— Ладно, — вздохнул Выкрутасов и, пользуясь тем, что народу в храме было не ахти как много, протиснулся сперва к Димитрию Солунскому, а потом — в середину собора, к аналою, где на огромном подсвечнике горело множество больших и малых свечей. Установив там свои, он даже перекрестился и поклонился в сторону иконостаса и спросил другую старушку:
— А какой сегодня праздник-то?
— Сегодня нет праздника, — сказала та. — Поминают святителя Иова и апостола Иуду.
— Иуду? — удивился и не поверил Дмитрий Емельянович. Но еще больше он удивился и не поверил ушам своим, когда запели:
— Святый апостоле Иу-у-у-до, моли Бога о нас.
Полностью сбитый с толку, он поспешил к выходу. Однако удивлениям, казалось, не будет конца. Невзначай оглядывая лица верующих, Выкрутасов опешил — к одной из икон ставила свечку… Кто бы мог подумать?!.. Жанка! Вчерашняя проститутка из гостиницы «Красной»! Только одежонка на ней теперь была не нахальная, а более пристойная — длинная, ниже колен, юбка, белая сорочка с длинным рукавом, а на голове платок. Ничего себе!
— Вот так встреча! — подошел к ней Выкрутасов. — Грехи отмаливаем?
— Простите, я вас не знаю, — потупилась «ночная бабочка», поспешно перекрестилась на образ Марии Египетской и быстро пошла к выходу. Выкрутасову не удалось догнать ее, ему преградили дорогу входящие в храм. Выйдя на крыльцо, он огляделся по сторонам, но Жанки и след простыл…

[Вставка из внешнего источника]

-- ==== Sys2Proof/Machine/ByteOrder.lean ====
section
/-! DEFINITION. Byte sequences, slices and byte orders (spec/00_scope.md R10, spec/20_memory.md R41 to R43). -/

namespace Sys2Proof

/-- `zeros(n)` (R10). -/
def zeros (n : Nat) : Bytes := List.replicate n 0#8

/-- `s[a..b)` (R10). -/
def slice (s : Bytes) (a b : Nat) : Bytes := (s.drop a).take (b - a)

/-- `le32(v)`, least significant byte first (R10). -/
def le32 (v : Word) : Bytes :=
  [v.extractLsb' 0 8, v.extractLsb' 8 8, v.extractLsb' 16 8, v.extractLsb' 24 8]

/-- `be16(v)`, most significant byte first (R10). -/
def be16 (v : Half) : Bytes := [v.extractLsb' 8 8, v.extractLsb' 0 8]

/-- The big-endian u16 of two bytes (R43), unsigned and unscaled (R63). -/
def fromBe16 (hi lo : Byte) : Nat := hi.toNat * 256 + lo.toNat

/-- The little-endian u32 of four bytes, first byte least significant (R43, R106). -/
def fromLe32 (b0 b1 b2 b3 : Byte) : Word :=
  b0.setWidth 32 + b1.setWidth 32 <<< 8 + b2.setWidth 32 <<< 16 + b3.setWidth 32 <<< 24

/-- The big-endian u16 at an offset of a byte sequence (R43). Every caller has both bytes there. -/
def readBe16 (s : Bytes) (off : Nat) : Nat := fromBe16 (s.getD off 0) (s.getD (off + 1) 0)

/-- The little-endian u32 at an offset of a byte sequence (R43). Every caller has the four bytes there. -/
def readLe32 (s : Bytes) (off : Nat) : Word :=
  fromLe32 (s.getD off 0) (s.getD (off + 1) 0) (s.getD (off + 2) 0) (s.getD (off + 3) 0)

/-- An address's six bytes, first byte first (R22, R41). -/
def HardwareAddress.toBytes (a : HardwareAddress) : Bytes := [a.b0, a.b1, a.b2, a.b3, a.b4, a.b5]

/-- A protocol id's two bytes, most significant first (R22, R41). -/
def ProtocolId.toBytes (p : ProtocolId) : Bytes := [p.hi, p.lo]

end Sys2Proof
end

— Ишь ты! — рассмеялся Дмитрий Емельянович. — И чорту кочерга, и Богу свечка!
На сей раз идя мимо нищих, он каждому клал в протянутую руку то пятьдесят копеек, то рублик, то даже два — мелочи у него оказалась полная пригоршня. Сидящая в самом конце нищего парада бабёшка волновалась в ожидании его подачки и издали воззывала:
— Какой хороший человек! Дай бог тебе спасения Христова, ангела-хранителя небесного и крепкого здоровьичка!

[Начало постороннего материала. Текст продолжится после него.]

/-- Settles O45, by induction on the list of requests: `run_build` answers the first and leaves the rest waiting. -/
theorem buildsAnsweredInOrder : Obligations.BuildsAnsweredInOrder := by
  unfold Obligations.BuildsAnsweredInOrder
  intro reqs
  induction reqs with
  | nil =>
    intro s c _ hchan hwait _
    refine ⟨s, rfl, ?_, rfl, rfl, fun _ _ => rfl⟩
    rw [List.map_nil] at hwait
    rw [List.map_nil, List.append_nil, ← hchan, ← hwait]
  | cons q qs ih =>
    intro s c hlen hchan hwait he
    obtain ⟨hq, hqs⟩ := List.forall_mem_cons.1 hlen
    obtain ⟨u, hrun, hport, hlog, hmark, hinputs, hother⟩ := run_build hq hchan hwait he
    obtain ⟨t, hrun', hport', hlog', hmark', hother'⟩ := ih u c hqs (by rw [hport]) (by rw [hport]) hinputs
    refine ⟨t, (hrun _).trans hrun', ?_, hlog'.trans hlog, hmark'.trans hmark,
      fun c' hc => (hother' c' hc).trans (hother c' hc)⟩
    rw [hport', hport]
    simp

end Sys2Proof.Machine
end

/-! ## The fields of a built frame (R41, R42, R47) -/

section
namespace Sys2Proof.Machine

/-- A BUILD returns R80's frame of its operands when it accepts the payload, and no other frame ever. -/
theorem returnsFrame_build_iff {dst src : HardwareAddress} {proto : ProtocolId} {p f : Bytes} {s : State} :
    ReturnsFrame (.build dst src proto p) s f ↔ p.length ≤ maxPayload ∧ f = frameOf dst src proto p := by
  constructor
  · rintro ⟨t, ht, hresponses⟩
    rw [exec_build] at ht
    obtain rfl := Host.Outcome.next.inj ht
    rw [respond_port_cur] at hresponses
    have hframe : buildResponse dst src proto p = .frame f := List.singleton_inj.1 (List.append_cancel_left hresponses)
    obtain hp | hp := Nat.lt_or_ge maxPayload p.length
    · rw [buildResponse_oversize hp] at hframe
      cases hframe
    · rw [buildResponse_accepted hp] at hframe
      cases hframe
      exact ⟨hp, rfl⟩
  · rintro ⟨hp, rfl⟩
    exact ⟨_, exec_build dst src proto p s, by rw [respond_port_cur, buildResponse_accepted hp]⟩

/-- Settles O11: both commands make `frameOf` of their operands. -/
theorem sentFrameIsBuiltFrame : Obligations.SentFrameIsBuiltFrame := by
  unfold Obligations.SentFrameIsBuiltFrame
  intro dst src proto p s t f hbuilt
  obtain ⟨hp, rfl⟩ := returnsFrame_build_iff.1 hbuilt
  exact ⟨_, exec_send_accepted hp dst src proto t, transmit_txLog t _⟩

/-- The slice of three joined sequences that begins and ends with the middle one is the middle one. -/
theorem slice_append_middle {a b : Bytes} (c : Bytes) {i j : Nat} (hi : a.length = i) (hj : i + b.length = j) :
    slice (a ++ b ++ c) i j = b := by
  subst hi hj
  simp [slice]

section frame
variable (dst src : HardwareAddress) (proto : ProtocolId) (p : Bytes)

theorem slice_frameOf_dst : slice (frameOf dst src proto p) 0 6 = dst.toBytes := rfl

theorem slice_frameOf_src : slice (frameOf dst src proto p) 6 12 = src.toBytes := rfl

theorem slice_frameOf_proto : slice (frameOf dst src proto p) 12 14 = proto.toBytes := rfl

theorem slice_frameOf_payload : slice (frameOf dst src proto p) 14 (14 + p.length) = p := by
  rw [frameOf, bodyOf, List.append_assoc]
  exact slice_append_middle _ rfl rfl

theorem slice_frameOf_padding :
    slice (frameOf dst src proto p) (14 + p.length) (14 + max p.length 46) = zeros (max p.length 46 - p.length) := by
  refine slice_append_middle _ ?_ ?_
  · rw [List.length_append]
    rfl
  · rw [length_zeros, minData]
    omega

theorem slice_frameOf_body : slice (frameOf dst src proto p) 0 (14 + max p.length 46) = bodyOf dst src proto p :=
  slice_append_middle (a := []) _ rfl ((Nat.zero_add _).trans (length_bodyOf dst src proto p))

theorem slice_frameOf_fcs : slice (frameOf dst src proto p) (14 + max p.length 46) (frameOf dst src proto p).length =
    le32 (crc32 (bodyOf dst src proto p)) := by
  rw [length_frameOf, frameOf, ← List.append_nil (_ ++ le32 _)]
  exact slice_append_middle _ (length_bodyOf dst src proto p) rfl

/-- The checksum field begins where the body ends. -/
theorem length_frameOf_sub_four : (frameOf dst src proto p).length - 4 = (bodyOf dst src proto p).length := by
  rw [length_frameOf, length_bodyOf, Nat.add_sub_cancel]

theorem take_frameOf_length_sub_four :
    (frameOf dst src proto p).take ((frameOf dst src proto p).length - 4) = bodyOf dst src proto p := by
  rw [length_frameOf_sub_four]
  exact List.take_left

/-- The last four bytes of a frame are its checksum field's (R42). -/
theorem getElem?_frameOf_fcs {k : Nat} (hk : k ≤ 4) :
    (frameOf dst src proto p)[(frameOf dst src proto p).length - k]? = (le32 (crc32 (bodyOf dst src proto p)))[4 - k]? := by
  have hsplit : (frameOf dst src proto p).length - k = (bodyOf dst src proto p).length + (4 - k) := by
    rw [length_frameOf, length_bodyOf]
    omega
  rw [hsplit, frameOf, List.getElem?_append_right (Nat.le_add_right _ _), Nat.add_sub_cancel_left]

end frame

Но именно на ней и окончилась его пригоршня мелочи. Не давать же крупную купюру. Виновато улыбнувшись, Выкрутасов развел руками и зашагал к машине, в которой ждал-дожидался частник.
— Ни того, ни другого, ни третьего! — обиженно выкрикнула вслед московскому гостю нищенка, вмиг отбирая у него и будущее здоровье, и ангела, и спасение.
Возвращаясь на вокзал, Дмитрий Емельянович не выдержал и поделился с частником своими удивлениями:
— Чудно, ей-богу! Апостолу Иуде песни поют. Или как там они у них? Акафисты?
— Сейчас ничему удивляться не приходится, — сказал частник. — Все продается и покупается. Заплати, так они и дьяволу будут петь акафисты.
— Мало того, — рассмеялся Выкрутасов, — проститутку из гостиницы «Красной» встретил там. Свечку ставила.
— И это понятно, — кивнул частник. — Ночью грешат, днем каются. Иной придет, свечку поставит, а вечером своего же бывшего компаньона замочит. А потом опять свечкой от Бога откупается.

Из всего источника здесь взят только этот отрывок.